Abstract

Neural tube defects (NTDs) are among the most common congenital defects affecting approximately 1 in 1000 live births in North America. Their etiology is complex including environmental and genetic factors. Defects in the planar cell polarity (PCP) signaling pathway have been strongly associated with NTDs in animal models and human cohorts. Protein tyrosine kinase 7 (Ptk7) was shown to cause a very severe form of NTDs called craniorachischisis in a mouse model and genetically interacts with a core PCP member Vangl2 where double heterozygotes suffer from spina bifida. In this study, we examined the role of PTK7 in human NTDs to determine whether variants at this gene predispose to these defects. We sequenced the coding region and the exon-intron junctions of PTK7 in a cohort of 473 patients affected with various forms of open and closed NTDs. Novel and rare variants(<1%) were genotyped in a cohort of 473 individuals. Their pathogenic effect was predicted in silico and functionally in an overexpression assay in a well-established zebrafish model.

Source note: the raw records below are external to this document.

/-- A run without a press plays one command of what remains per blink tick, as long as there is one. -/
theorem Run.plays {is : List Instr} {s t : State} {os : List Out} (run : Run is s os t) (quiet : pressCount os = 0) :
    blinkCommandsOf os = s.blinkRemaining.take (is.count .tickBlink)
      ∧ t.blinkRemaining = s.blinkRemaining.drop (is.count .tickBlink) := by
  induction run with
  | nil => exact ⟨rfl, rfl⟩
  | @cons i is s u t os ran rest ih =>
    obtain ⟨notPressed, quiet_rest⟩ := pressCount_cons_eq_zero_iff.mp quiet
    obtain ⟨played, remaining⟩ := ih quiet_rest
    rw [blinkCommandsOf_cons, played, remaining]
    by_cases tick : i = .tickBlink
    · subst tick
      obtain ⟨first, after⟩ := exec_tickBlink_plays ran
      rw [first, after, List.count_cons_self, Nat.add_comm, List.take_add, List.drop_drop]
      exact ⟨rfl, rfl⟩
    · obtain ⟨first, after⟩ := exec_other_plays_nothing ran tick notPressed
      rw [first, after, List.count_cons_of_ne tick]
      exact ⟨rfl, rfl⟩

/-- Settles O46: from Step0 the whole plan remains, each blink tick plays one command of it, and the sequencer is
Idle when nothing remains. -/
theorem blinkSequencePlaysOnOffOnOff : Obligations.BlinkSequencePlaysOnOffOnOff := by
  unfold Obligations.BlinkSequencePlaysOnOffOnOff
  intro is s t armed first h quiet
  obtain ⟨played, remaining⟩ := (run_of_execAll h).plays quiet
  have plan : s.blinkRemaining = blinkPlan s.cfg s.targetChannel := by
    rw [State.blinkRemaining_of_armed armed, first]
    rfl
  rw [plan] at played remaining
  refine ⟨played, ?_⟩
  rw [State.armed_eq_false_iff, remaining]
  exact List.drop_eq_nil_iff

end Sys2Proof.Machine
end

section
/-! PROOFS. The dial (41_encoder_normalizer.md section 4): on a coherent bench one raw tick with its POLL is one
turn of the clamped dial. Past an end stop the counter wraps, and the wrap step loads it with the stop again. -/

namespace Sys2Proof.Machine

/-- The counter stands at the dial's position, and the button is released and not settling. -/
def Bench.Coherent (b : Bench) : Prop :=
  b.block.EncoderInv ∧ b.counter.value = b.block.rawPosition ∧ b.block.settling = false
    ∧ b.block.isPressed = false

theorem Bench.poll_of_next {b : Bench} {btnPin : Bool} {t : State}
    (ran : exec (.poll b.counter.value b.counter.down btnPin) b.block = .next t) :
    b.poll btnPin = .next ⟨t, b.counter.afterStep t.out⟩ := by
  simp only [Bench.poll, ran]

/-- An effective POLL on a released button does not start a settle. -/
theorem exec_poll_released_keeps_ready {s t : State} {rawCount : Nat} {rawDir : Bool} (ready : s.settling = false)
    (released : s.isPressed = false) (h : exec (.poll rawCount rawDir true) s = .next t) :
    t.settling = false ∧ t.isPressed = false := by
  cases exec_effect h with
  | ignored => exact ⟨ready, released⟩
  | wrapLow | wrapHigh | count => exact ⟨by simp [released], released⟩

/-- Where an effective POLL leaves `raw_position`: the wrap branches take the count for the far end of the counter
and stay at the stop, the normal branch follows the count. -/
theorem exec_poll_position {s t : State} {rawCount : Nat} {rawDir btnPin : Bool} (ready : s.settling = false)
    (h : exec (.poll rawCount rawDir btnPin) s = .next t) :
    (rawCount = s.cfg.maxCount ∧ s.logicalValue = 0 ∧ t.rawPosition = 0)
    ∨ (rawCount < 4 ∧ s.logicalValue = s.cfg.n ∧ t.rawPosition = s.cfg.maxCount)
    ∨ (¬ (rawCount = s.cfg.maxCount ∧ s.logicalValue = 0) ∧ ¬ (rawCount < 4 ∧ s.logicalValue = s.cfg.n)
        ∧ t.rawPosition = rawCount) := by
  cases exec_effect h with
  | ignored settling => exact absurd settling (ne_true_of_eq_false ready)
  | wrapLow rawCount rawDir btnPin ready inside cand value =>
    exact .inl ⟨(candidate_eq_n_iff inside).mp cand, value, rfl⟩
  | wrapHigh rawCount rawDir btnPin ready inside cand value =>
    exact .inr (.inl ⟨(candidate_eq_zero_iff rawCount).mp cand, value, rfl⟩)
  | count rawCount rawDir btnPin ready inside notLow notHigh =>
    rw [candidate_eq_n_iff inside] at notLow
    rw [candidate_eq_zero_iff] at notHigh
    exact .inr (.inr ⟨notLow, notHigh, rfl⟩)
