-- ==== Sys2Proof/Word.lean ====
section
/-! DEFINITION. The plain words of the part: octets, texts and addresses. -/

namespace Sys2Proof

/-- One octet on a link (R177). -/
abbrev Octet := BitVec 8

/-- A text: one octet for each character (R178). -/
abbrev Text := List Octet

/-- An IPv4 address or mask (R119). -/
abbrev Ipv4 := BitVec 32

/-- A 48-bit hardware address (R42, R135). -/
abbrev HwAddr := BitVec 48

end Sys2Proof
end

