-- ==== Sys2Proof/Config.lean ====
section
/-! DEFINITION. What the part fixes without the spec giving its value, and the free values. None of these constants has a body: nothing can be proved of their values. -/

namespace Sys2Proof.Config

/-- The text that stands as the joined till id in an ABANDON record made at a start, where R63 has made every session
ABSENT and R67 wants the id. A FREE VALUE, one for each draw; log 5. -/
opaque freeTillId : Nat → Text

/-- The octets that the link header and the IPv4 header add to one of the part's own exchange datagrams. The spec gives
neither header (R147 counts "bytes as received"); log 6. -/
opaque wanHeaderOctets : Nat

/-- The 4100's own WAN address: "fixed in the part, and this manual does not give their values" (R159); log 6. -/
opaque ownWanAddress : Ipv4

/-- Which of the four block sizes (2, 4, 8 or 16 pages, as 0 to 3) a session copies where its entry to UPLOAD finds the
block size DISABLED, which R160 allows and R162 does not answer. A FREE VALUE, one for each draw; log 14. -/
opaque freeBlockSize : Nat → Fin 4

end Sys2Proof.Config
end

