-- ==== Sys2Proof/Machine/Operands.lean ====
section
/-! DEFINITION. The operand forms: how each field of a request, a lane message or a batch change is judged, and what its number
stands for (R178: an enumerated value is its position, counted from 0, in the order its definition lists). -/

namespace Sys2Proof.Machine

/-- R2: EACH, BY_WEIGHT. -/
def modeOf : Nat → Option PriceMode
  | 0 => some .each
  | 1 => some .byWeight
  | _ => none

/-- R2: NONE, PER_KG, PER_100G, PER_LITRE, PER_ITEM. -/
def basisOf : Nat → Option Basis
  | 0 => some .noBasis
  | 1 => some .perKg
  | 2 => some .per100g
  | 3 => some .perLitre
  | 4 => some .perItem
  | _ => none

/-- A promotion whose form is known and whose figures are in range (R2). -/
def promotionOf (p : RawPromotion) : Option Promotion :=
  match p.form with
  | 0 => some .noPromo
  | 1 => if 1 ≤ p.a ∧ p.a ≤ 999 then some (.percent p.a) else none
  | 2 => if 1 ≤ p.a ∧ p.a ≤ maxAmount then some (.fixedOff p.a) else none
  | 3 => if 2 ≤ p.a ∧ p.a ≤ 99 ∧ p.b ≤ maxAmount then some (.multibuy p.a p.b) else none
  | _ => none

/-- The pack quantity as it is kept: discarded with basis NONE; otherwise in range or absent. `none` is out of range (R2). -/
def packOf (b : Basis) (k : Option Nat) : Option (Option Nat) :=
  match b, k with
  | .noBasis, _ => some none
  | _, none => some none
  | _, some k => if 1 ≤ k ∧ k ≤ 99999 then some (some k) else none

/-- Does a record whose fields are each in range hold together (R2)? -/
def PriceRecord.fits (r : PriceRecord) : Bool :=
  let multi := match r.promo with | .multibuy _ _ => true | _ => false
  !(multi && r.mode == .byWeight) && !(r.basis == .perItem && r.mode == .byWeight)
    && !(r.basis == .perItem && decide (999 < r.pack.getD 0)) && !(r.basis != .noBasis && r.pack.isNone)

/-- The validation of a price record: BAD_FIELD for a field out of range or unknown, BAD_RECORD for fields that do not fit together (R2). -/
def checkPrice (p : RawPrice) : Except RefuseReason PriceRecord :=
  match modeOf p.mode, basisOf p.basis, promotionOf p.promo with
  | some mode, some basis, some promo =>
    match packOf basis p.pack with
    | some pack =>
      if p.unit ≤ maxAmount then
        let r : PriceRecord := ⟨p.unit, mode, basis, pack, promo⟩
        if r.fits then .ok r else .error .badRecord
      else .error .badField
    | none => .error .badField
  | _, _, _ => .error .badField

/-- An item code in range. -/
def codeOk (c : Nat) : Bool := decide (1 ≤ c) && decide (c ≤ maxCode)

/-- A description of 0..24 characters and a tax band 0..7 (R1, R14). -/
def descBandOk (d : Text) (b : Nat) : Bool := decide (d.length ≤ 24) && decide (b ≤ 7)

/-- A lane 1..64. -/
def laneOk (l : Nat) : Bool := decide (1 ≤ l) && decide (l ≤ 64)

/-- Exactly 8 printable characters (R39); printable is 32..126 (PRESUMED ASCII, log 7). -/
def tillIdOk (t : Text) : Bool := t.length == 8 && t.all fun c => decide (32 ≤ c.toNat) && decide (c.toNat ≤ 126)

/-- R39: REFUSE, OPEN_PRICE. -/
def policyOf : Nat → Option UnknownPolicy
  | 0 => some .refuse
  | 1 => some .openPrice
  | _ => none

/-- R54: CASH, CARD, OTHER. -/
def tenderOf : Nat → Option Tender
  | 0 => some .cash
  | 1 => some .card
  | 2 => some .other
  | _ => none

/-- A message number 1..255 (R43). -/
def messageOk (m : Nat) : Bool := decide (1 ≤ m) && decide (m ≤ 255)

/-- A label address of the 24,576 (R79). -/
def addrOk (a : LabelAddr) : Bool := decide (a.rail ≤ 1023) && decide (a.slot ≤ 23)

/-- A template slot 0..63, or none given. -/
def slotOptOk (t : Option Nat) : Bool := match t with | none => true | some n => decide (n ≤ 63)

/-- The kind of a template element with what only its kind carries (R105); `none` where BAD_FIELD applies (R108). -/
def elementKindOf (e : RawElement) : Option ElementKind :=
  match e.kind with
  | 0 => some .priceMain
  | 1 => some .priceFraction
  | 2 => some .comparison
  | 3 => some .description
  | 4 => match e.text with
    | some t => if t.length ≤ 16 then some (.text t) else none
    | none => none
  | 5 => some .promoBadge
  | 6 => match e.called with
    | some c => if c ≤ 63 then some (.call c) else none
    | none => none
  | _ => none

/-- A template element whose every field is in range (R105, R108). -/
def elementOf (e : RawElement) : Option Element :=
  match elementKindOf e with
  | some k => if e.row ≤ 7 ∧ e.column ≤ 31 ∧ 1 ≤ e.size ∧ e.size ≤ 4 then some ⟨k, e.row, e.column, e.size⟩ else none
  | none => none

/-- The zones a Range Table entry may name, in the order of R119. -/
def rangeZoneOf : Nat → Option RangeZone
  | 0 => some .store
  | 1 => some .till
  | 2 => some .headoffice
  | 3 => some .payment
  | 4 => some .blocked
  | _ => none

/-- The zones in the order of R122. -/
def zoneOf : Nat → Option Zone
  | 0 => some .store
  | 1 => some .till
  | 2 => some .guest
  | 3 => some .headoffice
  | 4 => some .payment
  | 5 => some .internet
  | 6 => some .blocked
  | _ => none

/-- A zone's place in the order of R122. -/
def Zone.index : Zone → Nat
  | .store => 0
  | .till => 1
  | .guest => 2
  | .headoffice => 3
  | .payment => 4
  | .internet => 5
  | .blocked => 6

/-- R122: ALLOW, DENY, PAYMENT_ONLY. -/
def policyValueOf : Nat → Option Policy
  | 0 => some .allow
  | 1 => some .deny
  | 2 => some .paymentOnly
  | _ => none

/-- R124: PAYMENT, INTERACTIVE, BULK, CONTROL. -/
def trafficKindOf : Nat → Option TrafficKind
  | 0 => some .payment
  | 1 => some .interactive
  | 2 => some .bulk
  | 3 => some .control
  | _ => none

/-- R131: PAY, CTRL, STORE. -/
def hintClassOf : Nat → Option HintClass
  | 0 => some .pay
  | 1 => some .ctrl
  | 2 => some .store
  | _ => none

/-- R150: DAY, NIGHT. -/
def profileNameOf : Nat → Option ProfileName
  | 0 => some .day
  | 1 => some .night
  | _ => none

/-- R138: OPEN, CLOSED; true is OPEN. -/
def serviceOf : Nat → Option Bool
  | 0 => some true
  | 1 => some false
  | _ => none

/-- R184: TILL, LABEL, ROUTE, EXCHANGE, MEMORY. -/
def domainOf : Nat → Option FaultDomain
  | 0 => some .till
  | 1 => some .label
  | 2 => some .route
  | 3 => some .exchange
  | 4 => some .memory
  | _ => none

/-- R190: COLD, WARM. -/
def resetKindOf : Nat → Option ResetKind
  | 0 => some .cold
  | 1 => some .warm
  | _ => none

/-- A mask of contiguous leading ones: its complement is one less than a power of two (R119, R127). -/
def maskOk (m : Ipv4) : Bool := (~~~m) &&& ((~~~m) + 1) == 0

/-- No bit set outside the mask (R127). -/
def baseOk (base mask : Ipv4) : Bool := base &&& mask == base

/-- Is the address a group address: the first octet's least significant bit set (R139)? -/
def isGroup (h : HwAddr) : Bool := h.getLsbD 40

end Sys2Proof.Machine
end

We identified in our cohort 6 rare variants, 3 of which were absent in public databases. One variant, p.Gly348Ser, acted as a hypermorph when overexpressed in the zebrafish model. We detected potentially pathogenic PTK7 variants in 1.1% of our NTD cohort. Our findings implicate PTK7 as a risk factor for NTDs and provide additional evidence for a pathogenic role of PCP signaling in these malformations.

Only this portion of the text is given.